Photography & ethnicity in 19th-century Mexico discussed

 

Description: “The Heart of Darkness in the Lacandon Rain Forest” is a talk by Dr. Deborah Dorotinsky, Institute of Aesthetic Research, National Autonomous University of Mexico (UNAM). Dorotinsky examines the visual construction of landscape and ethnicity in Mexico, as counterpoints to the post-revolutionary discourse on urban development, the New Man and modernization.

Time: Wed. Feb.15 from 5-6 p.m.
Location: Art Building (ART) 1.120
Admission: Free

Deborah Dorotinsky, Institute of Aesthetic Research, National Autonomous University of Mexico (UNAM), will examine the visual construction of landscape and ethnicity in Mexico, as counterpoint to the Post Revolutionay discourse on urban development, the New Man, and modernization. Photography of indigenous peoples of Mexico grew towards the end of the 19th century together with the documentation of popular types. Photography soon became an artifact in the classification, control, and knowledge production of cultural, social, and gendered otherness.

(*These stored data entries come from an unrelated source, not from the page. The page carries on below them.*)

-- ==== Sys2Proof/Laws/KeepWindow.lean ====
section
/-!
SUPPORT. What each operation and meaning of Machine/Window.lean keeps (Laws/Keep.lean).
-/
namespace Sys2Proof.Machine

theorem afterOut_keeps {m : Nat} {a s : State} {o : Out} (h : KeepsOut m a o) : Keeps m a (afterOut s o) := by
  obtain ⟨t, rfl, h⟩ := h
  exact h

theorem hubWrite_keeps (o : Nat) (v : Word) (s : State) :
    KeepsOptOut (Part.regs ||| Part.memory ||| Part.time ||| Part.log ||| Part.records ||| Part.pace ||| Part.queues ||| Part.jobs ||| Part.clusters ||| Part.bases ||| Part.mcores ||| Part.vcores ||| Part.scores ||| Part.xfers ||| Part.atts ||| Part.hurdles ||| Part.stacks ||| Part.hub ||| Part.links ||| Part.coll ||| Part.sup) s (hubWrite o v s) := by
  unfold hubWrite
  repeat' with_reducible first
      | apply Keeps.refl | assumption | (apply Part.named; decide)
      | apply KeepsOptOut.none | apply KeepsOptOut.some | apply Keeps.next
      | apply KeepsOut.via (execPaceCountClear_keeps _ _)
      | apply KeepsOut.via (execFjsCountClear_keeps _ _)
      | apply KeepsOut.via (execHubWdtKick_keeps _ _ _)
      | apply KeepsOut.via (execPinOffWrite_keeps _ _)
      | apply KeepsOut.via (execPinCountClear_keeps _ _)
      | apply Keeps.ite
      | split

theorem pageWrite_keeps (f : Fin 65) (bell o : Nat) (v : Word) (s : State) :
    KeepsOptOut (Part.regs ||| Part.queues ||| Part.hurdles) s (pageWrite f bell o v s) := by
  unfold pageWrite
  repeat' with_reducible first
      | apply Keeps.refl | assumption | (apply Part.named; decide)
      | apply KeepsOptOut.none | apply KeepsOptOut.some | apply Keeps.next
      | (extract_lets +onlyGivenNames x; first | (refine keepsLet (x := x) ?_ ?_; (on_goal 2 => (clear_value x; intro _)); (on_goal 1 => (unfold x; clear x))) | skip)
      | apply KeepsOut.via (execViQ0Enable_keeps _ _ _)
      | apply KeepsOut.via (execViCountClear_keeps _ _ _)
      | apply KeepsOut.via (execSqDoorbell_keeps _ _ _ _)
      | apply KeepsOut.via (execCqHeadDoorbell_keeps _ _ _ _)
      | apply Keeps.ite
      | split

theorem hubDieWrite_keeps (o : Nat) (v : Word) (s : State) :
    KeepsOptOut (Part.regs ||| Part.latches ||| Part.memory ||| Part.frees ||| Part.log ||| Part.records ||| Part.pace ||| Part.queues ||| Part.jobs ||| Part.clusters ||| Part.bases ||| Part.mcores ||| Part.vcores ||| Part.scores ||| Part.xfers ||| Part.nmus ||| Part.atts ||| Part.hurdles ||| Part.towers ||| Part.stacks ||| Part.hub ||| Part.links ||| Part.coll ||| Part.sup ||| Part.sec ||| Part.dbg) s (hubDieWrite o v s) := by
  unfold hubDieWrite
  repeat' with_reducible first
      | apply Keeps.refl | assumption | (apply Part.named; decide)
      | apply KeepsOptOut.none | apply KeepsOptOut.some | apply Keeps.next
      | apply KeepsOut.via (execBltCountClear_keeps _ _)
      | apply KeepsOut.via (execPwrCountClear_keeps _ _)
      | apply KeepsOut.via (execThmTrigger_keeps _ _)
      | apply KeepsOut.via (execThmRthReset_keeps _ _)
      | apply KeepsOut.via (execThmCountClear_keeps _ _)
      | apply KeepsOut.via (execSecLcCtrl_keeps _ _)
      | apply KeepsOut.via (execBrgRecGo_keeps _ _)
      | apply KeepsOut.via (execCxlCountClear_keeps _ _ _)
      | apply Keeps.ite
      | split

theorem dieWrite_keeps (q : Requester) (o : Nat) (v : Word) (s : State) : KeepsOptOut (Part.regs ||| Part.towers) s (dieWrite q o v s) := by
  unfold dieWrite
  repeat' with_reducible first
      | apply Keeps.refl | assumption | (apply Part.named; decide)
      | apply KeepsOptOut.none | apply KeepsOptOut.some | apply Keeps.next
      | (extract_lets +onlyGivenNames x; first | (refine keepsLet (x := x) ?_ ?_; (on_goal 2 => (clear_value x; intro _)); (on_goal 1 => (unfold x; clear x))) | skip)
      | apply KeepsOut.via (execTwrProtClear_keeps _ _ _)
      | apply KeepsOut.via (execTwrConfClear_keeps _ _ _)
      | apply KeepsOut.via (execMarchStart_keeps _ _ _ _)
      | apply KeepsOut.via (execMscEccClear_keeps _ _ _)
      | apply KeepsOut.via (execMscSrcClear_keeps _ _ _)
      | apply KeepsOut.via (execDirCountClear_keeps _ _ _)
      | apply KeepsOut.via (execNmuStackClear_keeps _ _ _)
      | apply KeepsOut.via (execNmuCountClear_keeps _ _ _ _)
      | apply KeepsOut.via (execFjlCountClear_keeps _ _ _)
      | apply Keeps.ite
      | split

theorem clusterWrite_keeps (o : Nat) (v : Word) (s : State) : KeepsOptOut (Part.regs ||| Part.clusters) s (clusterWrite o v s) := by
  unfold clusterWrite
  repeat' with_reducible first
      | apply Keeps.refl | assumption | (apply Part.named; decide)
      | apply KeepsOptOut.none | apply KeepsOptOut.some | apply Keeps.next
      | (extract_lets +onlyGivenNames x; first | (refine keepsLet (x := x) ?_ ?_; (on_goal 2 => (clear_value x; intro _)); (on_goal 1 => (unfold x; clear x))) | skip)
      | apply KeepsOut.via (execCluPwrClear_keeps _ _ _)
      | apply KeepsOut.via (execCluTrcClear_keeps _ _ _)
      | apply KeepsOut.via (execCluPerfClear_keeps _ _ _)
      | apply KeepsOut.via (execCluBankClear_keeps _ _ _)
      | apply KeepsOut.via (execMcCountClear_keeps _ _ _ _)
      | apply KeepsOut.via (execVcCountClear_keeps _ _ _ _)
      | apply KeepsOut.via (execScCountClear_keeps _ _ _ _)
      | apply Keeps.ite
      | split

theorem ownWrite_keeps (q : Requester) (o : Nat) (v : Word) (s : State) :
    KeepsOptOut (Part.regs ||| Part.latches ||| Part.memory ||| Part.time ||| Part.frees ||| Part.log ||| Part.records ||| Part.pace ||| Part.queues ||| Part.jobs ||| Part.clusters ||| Part.bases ||| Part.mcores ||| Part.vcores ||| Part.scores ||| Part.xfers ||| Part.nmus ||| Part.atts ||| Part.hurdles ||| Part.towers ||| Part.stacks ||| Part.hub ||| Part.links ||| Part.coll ||| Part.sup ||| Part.sec ||| Part.dbg) s (ownWrite q o v s) := by
  unfold ownWrite
  repeat' with_reducible first
      | apply Keeps.refl | assumption | (apply Part.named; decide)
      | apply KeepsOptOut.none | apply KeepsOptOut.some | apply Keeps.next
      | apply KeepsOptOut.via (hubWrite_keeps _ _ _)
      | (apply KeepsOut.get (hubWrite_keeps _ _ _); on_goal 1 => assumption)
      | apply KeepsOptOut.via (pageWrite_keeps _ _ _ _ _)
      | (apply KeepsOut.get (pageWrite_keeps _ _ _ _ _); on_goal 1 => assumption)
      | apply KeepsOptOut.via (hubDieWrite_keeps _ _ _)
      | (apply KeepsOut.get (hubDieWrite_keeps _ _ _); on_goal 1 => assumption)
      | apply Keeps.via (hdlCtrlWrite_keeps _ _ _)
      | apply KeepsOut.via (execAttCountClear_keeps _ _ _)
      | apply KeepsOut.via (execAttLabFlush_keeps _ _ _)
      | apply KeepsOut.via (execColCountClear_keeps _ _ _)
      | apply KeepsOptOut.via (dieWrite_keeps _ _ _ _)
      | (apply KeepsOut.get (dieWrite_keeps _ _ _ _); on_goal 1 => assumption)
      | apply KeepsOptOut.via (clusterWrite_keeps _ _ _)
      | (apply KeepsOut.get (clusterWrite_keeps _ _ _); on_goal 1 => assumption)
      | apply Keeps.ite
      | split

theorem writeWord_keeps (q : Requester) (o : Nat) (v : Word) (s : State) :
    Keeps (Part.regs ||| Part.latches ||| Part.memory ||| Part.time ||| Part.frees ||| Part.log ||| Part.records ||| Part.pace ||| Part.queues ||| Part.jobs ||| Part.clusters ||| Part.bases ||| Part.mcores ||| Part.vcores ||| Part.scores ||| Part.xfers ||| Part.nmus ||| Part.atts ||| Part.hurdles ||| Part.towers ||| Part.stacks ||| Part.hub ||| Part.links ||| Part.coll ||| Part.sup ||| Part.sec ||| Part.dbg) s (writeWord q o v s) := by
  unfold writeWord
  repeat' with_reducible first
      | apply Keeps.refl | assumption | (apply Part.named; decide)
      | apply Keeps.next
      | apply KeepsOptOut.via (ownWrite_keeps _ _ _ _)
      | (apply KeepsOut.get (ownWrite_keeps _ _ _ _); on_goal 1 => assumption)
      | apply afterOut_keeps
      | apply Keeps.via (writeReg_keeps _ _ _ _)
      | split

theorem writeAt_keeps (q : Requester) (a : Nat) (v : Word) (s : State) :
    Keeps (Part.regs ||| Part.latches ||| Part.memory ||| Part.time ||| Part.frees ||| Part.log ||| Part.records ||| Part.pace ||| Part.queues ||| Part.jobs ||| Part.clusters ||| Part.bases ||| Part.mcores ||| Part.vcores ||| Part.scores ||| Part.xfers ||| Part.nmus ||| Part.atts ||| Part.hurdles ||| Part.towers ||| Part.stacks ||| Part.hub ||| Part.links ||| Part.coll ||| Part.sup ||| Part.sec ||| Part.dbg) s (writeAt q a v s) := by
  unfold writeAt
  repeat' with_reducible first
      | apply Keeps.refl | assumption | (apply Part.named; decide)
      | apply Keeps.via (regBusError_keeps _ _ _ _)
      | apply Keeps.via (writeWord_keeps _ _ _ _)
      | split

theorem recoveryWrite_keeps (q : Requester) (a size : Nat) (data : BitVec 64) (s : State) :
    Keeps (Part.regs ||| Part.latches ||| Part.records ||| Part.pace ||| Part.queues ||| Part.jobs ||| Part.clusters ||| Part.bases ||| Part.mcores ||| Part.vcores ||| Part.scores ||| Part.xfers ||| Part.nmus ||| Part.atts ||| Part.hurdles ||| Part.towers ||| Part.stacks ||| Part.hub ||| Part.links ||| Part.coll ||| Part.sup ||| Part.sec ||| Part.dbg) s (recoveryWrite q a size data s) := by
  unfold recoveryWrite
  repeat' with_reducible first
      | apply Keeps.refl | assumption | (apply Part.named; decide)
      | apply Keeps.next
      | apply Keeps.via (modHub_keeps _ _)
      | apply afterOut_keeps
      | apply KeepsOut.via (execBrgRecGo_keeps _ _)
      | apply Keeps.ite
      | apply Keeps.foldl_via
      | intro _

theorem execRegisterWrite_keeps (q : Requester) (addr size : Nat) (data : BitVec 64) (s : State) :
    KeepsOut (Part.regs ||| Part.latches ||| Part.memory ||| Part.time ||| Part.frees ||| Part.log ||| Part.records ||| Part.pace ||| Part.queues ||| Part.jobs ||| Part.clusters ||| Part.bases ||| Part.mcores ||| Part.vcores ||| Part.scores ||| Part.xfers ||| Part.nmus ||| Part.atts ||| Part.hurdles ||| Part.towers ||| Part.stacks ||| Part.hub ||| Part.links ||| Part.coll ||| Part.sup ||| Part.sec ||| Part.dbg) s (execRegisterWrite q addr size data s) := by
  unfold execRegisterWrite
  repeat' with_reducible first
      | apply Keeps.refl | assumption | (apply Part.named; decide)
      | apply Keeps.next
      | apply Keeps.via (recoveryWrite_keeps _ _ _ _ _)
      | apply Keeps.via (writeAt_keeps _ _ _ _)
      | apply Keeps.via (regBusError_keeps _ _ _ _)
      | apply Keeps.ite
      | apply KeepsOut.ite

end Sys2Proof.Machine
end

In 1943 Mañana published a four-part photographic essay on an adventurous field trip undertaken to the Lacandon rain forest by a group of scientists, government officials, and two of the magazine’s journalists. The rhetoric of the journalistic account recaptures the discourse of the 19th century adventure and travel novels characteristic of Colonial discourse. It also turns the rain forest and the Lacandon groups into a Mexican version of Joseph Conrad’s The Heart of Darkness, wherein inhabitants mark the zero degree of civilization.